En la última rueda de prensa de Powell como presidente de la Fed, quedó claro que adoptó un enfoque de orientación futura más basado en el comité. Reiteró que la “mayoría” del comité no veía probable una subida de tipos y que el comité seguía estando, en gran medida, en modo de espera para evaluar cómo se desarrollan las perturbaciones en curso. De hecho, el principal elemento destacado de la rueda de prensa no provino del debate sobre las perspectivas de los tipos, que en general siguieron empañadas por la incertidumbre, sino de la revelación de Powell de que permanecerá como gobernador de la Fed una vez finalice su mandato como presidente, argumentando que las actuales acciones legales contra la Fed no tienen precedentes y, por tanto, requieren una acción igualmente sin precedentes por su parte. Aunque esto no fue una gran sorpresa, dadas las anteriores declaraciones de Powell en las que señalaba que podría seguir como gobernador para proteger la integridad institucional de la Reserva Federal, este movimiento añadirá una mayor incertidumbre a las perspectivas de los tipos de interés en el futuro.

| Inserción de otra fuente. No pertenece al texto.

theorem hide_execRipcordHoldExpiry {s : State} {tn : State} (h0 : Part.mode ∈ ps) (h1 : Part.free ∈ ps)
    (h2 : Part.sys ∈ ps) (h3 : Part.raised ∈ ps) (h4 : Part.fwq ∈ ps) (h5 : Part.retry ∈ ps) (h6 : Part.ev ∈ ps)
    (h7 : ∀ x, Part.queues x ∈ ps) (h8 : ∀ x, Part.msix x ∈ ps) (h9 : ∀ x, Part.mbx x ∈ ps) (h10 : ∀ x, Part.ring x ∈ ps)
    (h11 : ∀ x, Part.alarm x ∈ ps) (h12 : ∀ x, Part.link x ∈ ps) (h13 : Part.bridle ∈ ps) (h14 : Part.cmds ∈ ps)
    (h15 : Part.vols ∈ ps) (h16 : Part.params ∈ ps) (h17 : ∀ x, Part.afe x ∈ ps) (h18 : ∀ x, Part.rc x ∈ ps) (h19 : ∀ x,
    Part.dec x ∈ ps) (h20 : ∀ x, Part.wp x ∈ ps) (h21 : ∀ x, Part.srv x ∈ ps) (h22 : ∀ x, Part.spn x ∈ ps) (h23 : ∀ x,
    Part.sld x ∈ ps) (h24 : ∀ x, Part.seq x ∈ ps) (h25 : ∀ x, Part.held x ∈ ps) (h26 : Part.pool ∈ ps)
    (h27 : Part.hnd ∈ ps) (h28 : Part.stg ∈ ps) (h29 : Part.dram ∈ ps) (h30 : Part.mem ∈ ps) (h31 : Part.pair ∈ ps)
    (h32 : Part.out ∈ ps) (hx : execRipcordHoldExpiry s = .next tn) :
    hide ps tn = hide ps s := by
  unfold execRipcordHoldExpiry at hx
  repeat' split at hx
  all_goals
    obtain rfl := Host.Outcome.next.inj hx
    first | with_reducible rfl | simp only [hide_warmReset, implies_true, h0, h1, h2, h3, h4, h5, h6, h7, h8, h9, h10,
        h11, h12, h13, h14, h15, h16, h17, h18, h19, h20, h21, h22, h23, h24, h25, h26, h27, h28, h29, h30, h31, h32]

theorem hide_execEngineStall {e : EngineId} {s : State} {tn : State} (h0 : Part.sys ∈ ps) (h1 : Part.raised ∈ ps)
    (h2 : Part.fwq ∈ ps) (h3 : ∀ x, Part.alarm x ∈ ps) (h4 : ∀ x, Part.dec x ∈ ps) (h5 : ∀ x, Part.wp x ∈ ps) (h6 : ∀ x,
    Part.srv x ∈ ps) (h7 : ∀ x, Part.seq x ∈ ps) (h8 : ∀ x, Part.held x ∈ ps) (h9 : Part.pool ∈ ps) (h10 : Part.mem ∈ ps)
    (h11 : Part.out ∈ ps) (hx : execEngineStall e s = .next tn) :
    hide ps tn = hide ps s := by
  unfold execEngineStall at hx
  repeat' split at hx
  all_goals
    obtain rfl := Host.Outcome.next.inj hx
    first | with_reducible rfl | simp only [hide_raiseDev, hide_holdEngine, hide_cutGate, implies_true, h0, h1, h2, h3,
        h4, h5, h6, h7, h8, h9, h10, h11]

theorem hide_execEngineRestart {e : EngineId} {s : State} {tn : State} (h0 : Part.sys ∈ ps) (h1 : Part.raised ∈ ps)
    (h2 : Part.fwq ∈ ps) (h3 : ∀ x, Part.alarm x ∈ ps) (h4 : ∀ x, Part.afe x ∈ ps) (h5 : ∀ x, Part.rc x ∈ ps) (h6 : ∀ x,
    Part.dec x ∈ ps) (h7 : ∀ x, Part.wp x ∈ ps) (h8 : ∀ x, Part.srv x ∈ ps) (h9 : ∀ x, Part.spn x ∈ ps) (h10 : ∀ x,
    Part.sld x ∈ ps) (h11 : ∀ x, Part.seq x ∈ ps) (h12 : ∀ x, Part.held x ∈ ps) (h13 : Part.pool ∈ ps)
    (h14 : Part.mem ∈ ps) (h15 : Part.pair ∈ ps) (h16 : Part.out ∈ ps) (hx : execEngineRestart e s = .next tn) :
    hide ps tn = hide ps s := by
  unfold execEngineRestart at hx
  repeat' split at hx
  all_goals
    obtain rfl := Host.Outcome.next.inj hx
    first | with_reducible rfl | simp only [hide_holdEngine, hide_faultBay, implies_true, h0, h1, h2, h3, h4, h5, h6, h7,
        h8, h9, h10, h11, h12, h13, h14, h15, h16]

theorem hide_execActivationResume {s : State} {tn : State} (h0 : Part.mode ∈ ps) (h1 : Part.sys ∈ ps)
    (h2 : Part.raised ∈ ps) (h3 : Part.ev ∈ ps) (h4 : ∀ x, Part.queues x ∈ ps) (h5 : ∀ x, Part.msix x ∈ ps) (h6 : ∀ x,
    Part.mbx x ∈ ps) (h7 : ∀ x, Part.alarm x ∈ ps) (h8 : Part.cmds ∈ ps) (h9 : Part.vols ∈ ps) (h10 : Part.flash ∈ ps)
    (h11 : ∀ x, Part.afe x ∈ ps) (h12 : ∀ x, Part.rc x ∈ ps) (h13 : ∀ x, Part.wp x ∈ ps) (h14 : ∀ x, Part.srv x ∈ ps)
    (h15 : ∀ x, Part.seq x ∈ ps) (h16 : Part.hnd ∈ ps) (h17 : Part.stg ∈ ps) (h18 : Part.mem ∈ ps) (h19 : Part.pair ∈ ps)
    (h20 : Part.out ∈ ps) (hx : execActivationResume s = .next tn) :
    hide ps tn = hide ps s := by
  unfold execActivationResume at hx
  dsimp only at hx
  repeat' split at hx
  all_goals
    obtain rfl := Host.Outcome.next.inj hx
    first | with_reducible rfl | simp only [hide_onStg, hide_tellRole, hide_send, hide_raiseDev, hide_onPair,
        hide_loadImage, hide_markValid, hide_returnTo, hide_respondRun, hide_setVols, implies_true, h0, h1, h2, h3, h4,
        h5, h6, h7, h8, h9, h10, h11, h12, h13, h14, h15, h16, h17, h18, h19, h20]

theorem hide_execActivationTimeout {s : State} {tn : State} (h0 : Part.mode ∈ ps) (h1 : Part.free ∈ ps)
    (h2 : Part.sys ∈ ps) (h3 : Part.raised ∈ ps) (h4 : Part.fwq ∈ ps) (h5 : Part.retry ∈ ps) (h6 : Part.ev ∈ ps)
    (h7 : ∀ x, Part.queues x ∈ ps) (h8 : ∀ x, Part.msix x ∈ ps) (h9 : ∀ x, Part.mbx x ∈ ps) (h10 : ∀ x, Part.ring x ∈ ps)
    (h11 : ∀ x, Part.alarm x ∈ ps) (h12 : ∀ x, Part.link x ∈ ps) (h13 : Part.bridle ∈ ps) (h14 : Part.cmds ∈ ps)
    (h15 : Part.vols ∈ ps) (h16 : Part.params ∈ ps) (h17 : ∀ x, Part.afe x ∈ ps) (h18 : ∀ x, Part.rc x ∈ ps) (h19 : ∀ x,
    Part.dec x ∈ ps) (h20 : ∀ x, Part.wp x ∈ ps) (h21 : ∀ x, Part.srv x ∈ ps) (h22 : ∀ x, Part.spn x ∈ ps) (h23 : ∀ x,
    Part.sld x ∈ ps) (h24 : ∀ x, Part.seq x ∈ ps) (h25 : ∀ x, Part.held x ∈ ps) (h26 : Part.pool ∈ ps)
    (h27 : Part.hnd ∈ ps) (h28 : Part.stg ∈ ps) (h29 : Part.dram ∈ ps) (h30 : Part.mem ∈ ps) (h31 : Part.pair ∈ ps)
    (h32 : Part.out ∈ ps) (hx : execActivationTimeout s = .next tn) :
    hide ps tn = hide ps s := by
  unfold execActivationTimeout at hx
  repeat' split at hx
  all_goals
    obtain rfl := Host.Outcome.next.inj hx
    first | with_reducible rfl | simp only [hide_warmReset, implies_true, h0, h1, h2, h3, h4, h5, h6, h7, h8, h9, h10,
        h11, h12, h13, h14, h15, h16, h17, h18, h19, h20, h21, h22, h23, h24, h25, h26, h27, h28, h29, h30, h31, h32]

theorem hide_execHoldupSample {code : BitVec 10} {s : State} {tn : State} (h0 : Part.sys ∈ ps) (h1 : Part.raised ∈ ps)
    (h2 : ∀ x, Part.alarm x ∈ ps) (hx : execHoldupSample code s = .next tn) :
    hide ps tn = hide ps s := by
  unfold execHoldupSample at hx
  dsimp only at hx
  repeat' split at hx
  all_goals
    obtain rfl := Host.Outcome.next.inj hx
    first | with_reducible rfl | simp only [hide_onSys, hide_raiseDev, or_true, implies_true, h0, h1, h2]

theorem hide_execJunctionSample {t : Int} {s : State} {tn : State} (h0 : Part.sys ∈ ps) (h1 : Part.raised ∈ ps)
    (h2 : ∀ x, Part.alarm x ∈ ps) (hx : execJunctionSample t s = .next tn) :
    hide ps tn = hide ps s := by
  unfold execJunctionSample at hx
  dsimp only at hx
  repeat' split at hx
  all_goals
    obtain rfl := Host.Outcome.next.inj hx
    first | with_reducible rfl | simp only [hide_onSys, hide_raiseDev, or_true, implies_true, h0, h1, h2]

/-! ### Settings -/

theorem hide_execSetParameter {p : Port} {buf : BufRead} {s : State} {tn : State} (h0 : Part.sys ∈ ps)
    (h1 : Part.raised ∈ ps) (h2 : Part.queues p ∈ ps) (h3 : Part.msix p ∈ ps) (h4 : Part.mbx p ∈ ps) (h5 : ∀ x,
    Part.alarm x ∈ ps) (h6 : Part.params ∈ ps) (h7 : ∀ x, Part.srv x ∈ ps) (h8 : Part.stg ∈ ps) (h9 : Part.mem ∈ ps)
    (h10 : Part.out ∈ ps) (hx : execSetParameter p buf s = .next tn) :
    hide ps tn = hide ps s := by
  unfold execSetParameter at hx
  obtain rfl := Host.Outcome.next.inj hx
  refine hide_serve h0 h2 h3 h4 h10 (fun t r => ?_)
  repeat' split
  all_goals first | with_reducible rfl | simp only [hide_respond, hide_setLong, hide_afterAccept, hide_accept, ite_self,
      implies_true, hide_ite, h0, h1, h2, h3, h4, h5, h6, h7, h8, h9, h10]

theorem hide_execGetParameter {p : Port} {s : State} {tn : State} (h0 : Part.sys ∈ ps) (h1 : Part.queues p ∈ ps)
    (h2 : Part.msix p ∈ ps) (h3 : Part.mbx p ∈ ps) (h4 : Part.out ∈ ps) (hx : execGetParameter p s = .next tn) :
    hide ps tn = hide ps s := by
  unfold execGetParameter at hx
  obtain rfl := Host.Outcome.next.inj hx
  refine hide_serve h0 h1 h2 h3 h4 (fun t r => ?_)
  repeat' split
  all_goals first | with_reducible rfl | simp only [hide_respond, h1, h2, h3, h4]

De cara al futuro, la trayectoria de los tipos durante el resto del año estará cada vez más condicionada por la duración del conflicto en Oriente Medio. Nuestro escenario central sigue siendo más dovish que el implícito en los precios de mercado, ya que esperamos que el próximo presidente, Warsh, y el conjunto del comité quieran contrarrestar el impacto negativo sobre el crecimiento derivado del shock energético con al menos un recorte antes de final de año. No obstante, a medida que aumentan los riesgos de que el Estrecho de Ormuz permanezca cerrado durante más tiempo, existen riesgos claros de que el shock de los precios de la energía se extienda y se convierta en un shock inflacionista de mayor alcance para el conjunto de la economía. Seguimos esperando un recorte este año, pero los riesgos están claramente sesgados hacia la opción de ‘no hacer nada’ durante el resto del ejercicio.